• **About this task**: Only a slice of the listing below is wanted. Retype the lines from the one containing "discarding := true, cancelled" through the one containing "target := none, issuing", exactly, both ends included.

____ Data for this exercise

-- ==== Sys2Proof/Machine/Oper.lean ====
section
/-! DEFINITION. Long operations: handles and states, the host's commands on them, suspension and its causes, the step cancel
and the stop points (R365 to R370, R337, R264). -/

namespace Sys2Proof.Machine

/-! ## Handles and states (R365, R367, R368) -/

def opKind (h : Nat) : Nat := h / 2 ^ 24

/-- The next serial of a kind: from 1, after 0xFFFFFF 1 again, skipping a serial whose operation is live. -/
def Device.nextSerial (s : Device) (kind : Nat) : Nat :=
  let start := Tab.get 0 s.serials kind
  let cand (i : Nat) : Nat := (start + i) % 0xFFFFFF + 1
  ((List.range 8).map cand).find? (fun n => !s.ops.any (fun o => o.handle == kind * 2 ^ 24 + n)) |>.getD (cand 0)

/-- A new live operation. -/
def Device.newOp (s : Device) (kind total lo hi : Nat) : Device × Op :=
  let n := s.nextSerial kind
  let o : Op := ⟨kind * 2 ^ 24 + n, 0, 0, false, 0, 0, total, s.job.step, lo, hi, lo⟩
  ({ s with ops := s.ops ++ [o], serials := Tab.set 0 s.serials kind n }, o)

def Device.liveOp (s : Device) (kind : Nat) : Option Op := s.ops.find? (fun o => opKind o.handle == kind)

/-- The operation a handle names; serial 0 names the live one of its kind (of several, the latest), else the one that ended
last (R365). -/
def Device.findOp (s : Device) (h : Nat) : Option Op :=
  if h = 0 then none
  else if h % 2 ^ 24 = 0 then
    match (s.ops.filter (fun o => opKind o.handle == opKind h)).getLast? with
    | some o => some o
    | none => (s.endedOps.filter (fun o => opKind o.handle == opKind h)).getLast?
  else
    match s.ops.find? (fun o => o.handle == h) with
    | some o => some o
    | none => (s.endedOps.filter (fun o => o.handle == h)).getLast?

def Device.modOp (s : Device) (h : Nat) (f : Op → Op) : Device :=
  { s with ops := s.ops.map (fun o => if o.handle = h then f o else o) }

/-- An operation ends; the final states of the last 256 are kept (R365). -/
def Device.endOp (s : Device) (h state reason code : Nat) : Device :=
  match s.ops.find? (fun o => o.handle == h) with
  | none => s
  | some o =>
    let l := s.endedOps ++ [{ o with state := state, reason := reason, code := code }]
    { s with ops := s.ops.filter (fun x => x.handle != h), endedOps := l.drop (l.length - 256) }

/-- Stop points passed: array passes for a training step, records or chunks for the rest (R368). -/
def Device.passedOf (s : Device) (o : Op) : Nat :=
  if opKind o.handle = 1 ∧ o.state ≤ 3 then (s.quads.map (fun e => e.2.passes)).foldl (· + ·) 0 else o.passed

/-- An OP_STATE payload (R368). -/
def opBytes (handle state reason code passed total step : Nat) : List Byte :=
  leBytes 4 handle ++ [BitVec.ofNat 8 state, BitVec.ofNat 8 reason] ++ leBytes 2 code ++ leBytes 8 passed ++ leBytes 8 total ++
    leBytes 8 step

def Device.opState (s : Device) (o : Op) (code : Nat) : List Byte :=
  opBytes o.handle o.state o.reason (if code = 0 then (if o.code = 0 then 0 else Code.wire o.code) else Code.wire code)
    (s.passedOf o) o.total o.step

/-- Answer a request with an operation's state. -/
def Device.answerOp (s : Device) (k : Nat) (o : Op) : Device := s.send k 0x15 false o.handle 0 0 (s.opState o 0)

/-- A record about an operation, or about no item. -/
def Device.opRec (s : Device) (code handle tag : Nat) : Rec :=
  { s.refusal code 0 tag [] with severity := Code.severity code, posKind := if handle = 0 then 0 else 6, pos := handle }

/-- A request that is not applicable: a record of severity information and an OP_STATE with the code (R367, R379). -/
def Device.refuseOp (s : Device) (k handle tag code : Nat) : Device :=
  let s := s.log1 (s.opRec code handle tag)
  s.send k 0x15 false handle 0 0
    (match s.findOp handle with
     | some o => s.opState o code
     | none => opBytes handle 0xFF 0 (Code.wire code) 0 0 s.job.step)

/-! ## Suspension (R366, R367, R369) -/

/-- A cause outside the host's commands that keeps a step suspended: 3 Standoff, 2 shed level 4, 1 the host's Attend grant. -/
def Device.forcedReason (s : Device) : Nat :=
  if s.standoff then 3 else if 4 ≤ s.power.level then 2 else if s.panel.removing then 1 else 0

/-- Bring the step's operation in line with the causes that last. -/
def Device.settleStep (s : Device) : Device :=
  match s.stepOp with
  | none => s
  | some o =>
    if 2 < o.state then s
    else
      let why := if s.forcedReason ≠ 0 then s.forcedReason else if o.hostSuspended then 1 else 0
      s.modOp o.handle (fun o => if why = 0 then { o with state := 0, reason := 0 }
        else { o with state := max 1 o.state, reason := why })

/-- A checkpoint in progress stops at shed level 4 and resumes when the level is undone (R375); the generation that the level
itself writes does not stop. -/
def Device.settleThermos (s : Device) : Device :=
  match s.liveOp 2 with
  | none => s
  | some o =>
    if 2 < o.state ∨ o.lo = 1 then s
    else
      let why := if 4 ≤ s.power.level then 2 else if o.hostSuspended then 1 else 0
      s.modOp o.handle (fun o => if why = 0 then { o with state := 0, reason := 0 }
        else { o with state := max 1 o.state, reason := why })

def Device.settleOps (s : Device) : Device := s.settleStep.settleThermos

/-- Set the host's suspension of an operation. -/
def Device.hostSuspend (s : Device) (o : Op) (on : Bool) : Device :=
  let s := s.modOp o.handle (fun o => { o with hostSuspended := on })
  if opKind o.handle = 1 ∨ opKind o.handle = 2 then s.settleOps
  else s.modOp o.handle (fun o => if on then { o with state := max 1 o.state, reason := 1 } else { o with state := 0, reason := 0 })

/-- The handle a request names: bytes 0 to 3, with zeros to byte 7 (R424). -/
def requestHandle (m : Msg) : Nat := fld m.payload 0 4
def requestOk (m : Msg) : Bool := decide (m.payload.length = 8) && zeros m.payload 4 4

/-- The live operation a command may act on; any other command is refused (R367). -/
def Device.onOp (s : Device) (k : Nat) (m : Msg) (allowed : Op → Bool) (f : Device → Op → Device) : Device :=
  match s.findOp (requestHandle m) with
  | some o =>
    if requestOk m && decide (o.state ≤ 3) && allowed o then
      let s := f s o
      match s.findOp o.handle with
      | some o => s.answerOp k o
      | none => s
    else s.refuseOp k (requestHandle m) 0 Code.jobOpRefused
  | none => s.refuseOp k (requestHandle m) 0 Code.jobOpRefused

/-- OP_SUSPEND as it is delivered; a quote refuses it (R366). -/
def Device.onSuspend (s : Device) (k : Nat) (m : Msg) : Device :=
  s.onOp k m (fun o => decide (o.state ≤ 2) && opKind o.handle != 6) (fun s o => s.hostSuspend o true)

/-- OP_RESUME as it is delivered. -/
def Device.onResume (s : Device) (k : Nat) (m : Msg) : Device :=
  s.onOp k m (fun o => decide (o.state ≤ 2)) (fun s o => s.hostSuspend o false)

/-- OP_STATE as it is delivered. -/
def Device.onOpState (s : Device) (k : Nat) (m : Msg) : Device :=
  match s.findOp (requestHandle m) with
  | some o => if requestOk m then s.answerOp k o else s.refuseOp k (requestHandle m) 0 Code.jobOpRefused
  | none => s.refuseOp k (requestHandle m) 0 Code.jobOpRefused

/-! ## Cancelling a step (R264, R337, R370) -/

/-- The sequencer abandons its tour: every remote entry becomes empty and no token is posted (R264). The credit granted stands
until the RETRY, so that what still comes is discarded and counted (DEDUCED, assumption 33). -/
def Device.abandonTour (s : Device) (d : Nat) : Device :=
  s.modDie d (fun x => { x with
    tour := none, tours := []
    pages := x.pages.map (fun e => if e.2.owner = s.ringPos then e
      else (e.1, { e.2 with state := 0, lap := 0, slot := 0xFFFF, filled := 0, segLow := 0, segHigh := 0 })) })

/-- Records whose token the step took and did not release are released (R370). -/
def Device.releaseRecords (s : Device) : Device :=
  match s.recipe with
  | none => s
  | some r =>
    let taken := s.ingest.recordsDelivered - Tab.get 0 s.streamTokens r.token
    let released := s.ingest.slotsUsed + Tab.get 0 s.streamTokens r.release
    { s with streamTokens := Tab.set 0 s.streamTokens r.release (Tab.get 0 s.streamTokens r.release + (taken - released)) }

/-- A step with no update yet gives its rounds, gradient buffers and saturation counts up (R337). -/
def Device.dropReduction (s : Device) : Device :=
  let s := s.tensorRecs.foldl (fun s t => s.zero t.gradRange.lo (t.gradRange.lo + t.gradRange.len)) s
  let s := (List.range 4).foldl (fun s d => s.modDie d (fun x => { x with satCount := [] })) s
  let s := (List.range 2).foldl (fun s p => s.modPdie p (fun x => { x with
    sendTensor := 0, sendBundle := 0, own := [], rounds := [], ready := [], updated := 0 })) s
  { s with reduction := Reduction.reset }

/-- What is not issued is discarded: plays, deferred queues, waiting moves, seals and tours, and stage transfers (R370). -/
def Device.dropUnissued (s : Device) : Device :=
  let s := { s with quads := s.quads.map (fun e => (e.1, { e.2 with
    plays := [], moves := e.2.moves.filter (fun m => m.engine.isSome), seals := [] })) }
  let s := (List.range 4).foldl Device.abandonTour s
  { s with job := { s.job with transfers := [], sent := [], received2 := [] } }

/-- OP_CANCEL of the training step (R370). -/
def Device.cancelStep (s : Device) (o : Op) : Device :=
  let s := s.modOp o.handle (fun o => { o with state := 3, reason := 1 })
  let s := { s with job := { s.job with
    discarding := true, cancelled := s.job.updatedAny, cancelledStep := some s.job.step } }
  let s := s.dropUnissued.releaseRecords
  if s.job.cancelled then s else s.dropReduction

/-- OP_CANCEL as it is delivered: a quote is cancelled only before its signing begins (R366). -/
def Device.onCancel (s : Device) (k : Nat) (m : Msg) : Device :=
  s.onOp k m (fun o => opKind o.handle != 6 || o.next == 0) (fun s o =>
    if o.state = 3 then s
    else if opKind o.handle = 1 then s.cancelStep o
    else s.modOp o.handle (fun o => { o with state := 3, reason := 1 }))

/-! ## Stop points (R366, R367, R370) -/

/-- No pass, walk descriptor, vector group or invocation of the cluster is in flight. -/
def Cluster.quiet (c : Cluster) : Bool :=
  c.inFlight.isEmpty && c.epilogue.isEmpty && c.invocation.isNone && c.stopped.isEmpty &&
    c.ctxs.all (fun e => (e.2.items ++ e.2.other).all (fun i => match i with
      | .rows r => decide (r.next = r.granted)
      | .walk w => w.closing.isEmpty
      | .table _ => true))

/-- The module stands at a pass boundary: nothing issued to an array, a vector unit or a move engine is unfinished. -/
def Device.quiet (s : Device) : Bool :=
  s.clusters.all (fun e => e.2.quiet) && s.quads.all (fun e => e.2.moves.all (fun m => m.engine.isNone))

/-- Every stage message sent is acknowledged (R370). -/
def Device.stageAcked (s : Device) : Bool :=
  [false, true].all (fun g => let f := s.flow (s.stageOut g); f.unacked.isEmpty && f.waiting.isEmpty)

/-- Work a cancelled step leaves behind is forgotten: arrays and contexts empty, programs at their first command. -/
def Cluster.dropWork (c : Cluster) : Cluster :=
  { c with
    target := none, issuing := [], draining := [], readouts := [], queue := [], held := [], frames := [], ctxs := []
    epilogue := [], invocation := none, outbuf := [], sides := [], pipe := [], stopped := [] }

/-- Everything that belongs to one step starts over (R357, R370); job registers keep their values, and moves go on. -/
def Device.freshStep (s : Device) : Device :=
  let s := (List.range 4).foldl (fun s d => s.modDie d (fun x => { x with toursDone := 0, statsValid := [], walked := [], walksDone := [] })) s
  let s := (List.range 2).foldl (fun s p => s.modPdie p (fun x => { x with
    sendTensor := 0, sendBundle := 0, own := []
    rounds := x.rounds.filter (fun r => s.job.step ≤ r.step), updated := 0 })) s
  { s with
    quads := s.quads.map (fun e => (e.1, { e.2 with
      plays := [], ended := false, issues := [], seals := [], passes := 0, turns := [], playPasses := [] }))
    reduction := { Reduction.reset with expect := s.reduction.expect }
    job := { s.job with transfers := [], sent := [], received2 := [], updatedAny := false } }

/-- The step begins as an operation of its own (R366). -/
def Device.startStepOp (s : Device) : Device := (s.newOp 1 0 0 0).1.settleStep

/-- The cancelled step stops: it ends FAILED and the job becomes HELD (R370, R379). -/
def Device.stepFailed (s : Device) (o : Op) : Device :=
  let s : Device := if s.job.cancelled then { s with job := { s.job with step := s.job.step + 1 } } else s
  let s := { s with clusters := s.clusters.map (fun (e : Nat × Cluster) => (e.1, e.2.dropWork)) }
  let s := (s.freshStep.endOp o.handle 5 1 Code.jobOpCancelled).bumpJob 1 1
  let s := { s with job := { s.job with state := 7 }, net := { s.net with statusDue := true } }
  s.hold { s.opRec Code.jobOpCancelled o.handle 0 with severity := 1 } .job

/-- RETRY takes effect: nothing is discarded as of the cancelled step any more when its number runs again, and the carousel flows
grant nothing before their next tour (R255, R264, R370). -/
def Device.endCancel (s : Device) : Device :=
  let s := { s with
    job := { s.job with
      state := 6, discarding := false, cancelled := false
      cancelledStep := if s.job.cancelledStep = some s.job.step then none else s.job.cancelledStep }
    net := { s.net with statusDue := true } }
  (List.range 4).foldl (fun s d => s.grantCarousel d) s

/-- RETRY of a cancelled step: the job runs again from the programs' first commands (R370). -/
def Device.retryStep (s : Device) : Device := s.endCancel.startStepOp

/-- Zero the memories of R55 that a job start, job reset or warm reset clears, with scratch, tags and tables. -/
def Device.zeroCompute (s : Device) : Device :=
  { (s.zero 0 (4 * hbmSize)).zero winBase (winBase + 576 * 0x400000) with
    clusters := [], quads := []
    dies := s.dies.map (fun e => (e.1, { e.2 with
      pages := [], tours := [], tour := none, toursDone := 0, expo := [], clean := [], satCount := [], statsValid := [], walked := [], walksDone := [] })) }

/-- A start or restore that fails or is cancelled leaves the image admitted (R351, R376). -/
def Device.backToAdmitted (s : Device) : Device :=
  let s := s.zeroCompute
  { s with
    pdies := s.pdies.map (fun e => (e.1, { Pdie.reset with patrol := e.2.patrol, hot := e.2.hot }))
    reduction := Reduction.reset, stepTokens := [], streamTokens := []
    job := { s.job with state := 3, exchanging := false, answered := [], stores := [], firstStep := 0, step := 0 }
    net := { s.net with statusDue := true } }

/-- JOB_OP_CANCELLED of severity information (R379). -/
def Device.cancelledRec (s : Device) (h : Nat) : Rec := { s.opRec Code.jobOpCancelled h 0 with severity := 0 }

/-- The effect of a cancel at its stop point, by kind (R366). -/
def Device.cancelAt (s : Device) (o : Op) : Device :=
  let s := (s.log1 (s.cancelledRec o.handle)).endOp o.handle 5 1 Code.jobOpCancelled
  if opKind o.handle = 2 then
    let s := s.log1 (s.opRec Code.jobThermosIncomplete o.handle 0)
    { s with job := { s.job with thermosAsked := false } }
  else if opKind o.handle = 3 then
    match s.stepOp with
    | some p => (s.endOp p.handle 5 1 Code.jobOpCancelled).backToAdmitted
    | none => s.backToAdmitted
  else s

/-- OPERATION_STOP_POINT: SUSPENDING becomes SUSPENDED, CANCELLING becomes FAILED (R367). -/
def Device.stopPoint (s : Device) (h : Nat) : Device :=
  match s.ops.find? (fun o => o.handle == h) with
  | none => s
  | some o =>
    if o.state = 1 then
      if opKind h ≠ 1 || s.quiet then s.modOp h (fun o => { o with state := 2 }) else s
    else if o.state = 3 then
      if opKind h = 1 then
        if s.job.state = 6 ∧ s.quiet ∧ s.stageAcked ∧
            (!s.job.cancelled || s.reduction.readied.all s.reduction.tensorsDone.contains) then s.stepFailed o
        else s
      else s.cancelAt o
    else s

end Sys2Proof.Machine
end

________

• **Task answer**:
    discarding := true, cancelled := s.job.updatedAny, cancelledStep := some s.job.step } }
  let s := s.dropUnissued.releaseRecords
  if s.job.cancelled then s else s.dropReduction

/-- OP_CANCEL as it is delivered: a quote is cancelled only before its signing begins (R366). -/
def Device.onCancel (s : Device) (k : Nat) (m : Msg) : Device :=
  s.onOp k m (fun o => opKind o.handle != 6 || o.next == 0) (fun s o =>
    if o.state = 3 then s
    else if opKind o.handle = 1 then s.cancelStep o
    else s.modOp o.handle (fun o => { o with state := 3, reason := 1 }))

/-! ## Stop points (R366, R367, R370) -/

/-- No pass, walk descriptor, vector group or invocation of the cluster is in flight. -/
def Cluster.quiet (c : Cluster) : Bool :=
  c.inFlight.isEmpty && c.epilogue.isEmpty && c.invocation.isNone && c.stopped.isEmpty &&
    c.ctxs.all (fun e => (e.2.items ++ e.2.other).all (fun i => match i with
      | .rows r => decide (r.next = r.granted)
      | .walk w => w.closing.isEmpty
      | .table _ => true))

/-- The module stands at a pass boundary: nothing issued to an array, a vector unit or a move engine is unfinished. -/
def Device.quiet (s : Device) : Bool :=
  s.clusters.all (fun e => e.2.quiet) && s.quads.all (fun e => e.2.moves.all (fun m => m.engine.isNone))

/-- Every stage message sent is acknowledged (R370). -/
def Device.stageAcked (s : Device) : Bool :=
  [false, true].all (fun g => let f := s.flow (s.stageOut g); f.unacked.isEmpty && f.waiting.isEmpty)

/-- Work a cancelled step leaves behind is forgotten: arrays and contexts empty, programs at their first command. -/
def Cluster.dropWork (c : Cluster) : Cluster :=
  { c with
    target := none, issuing := [], draining := [], readouts := [], queue := [], held := [], frames := [], ctxs := []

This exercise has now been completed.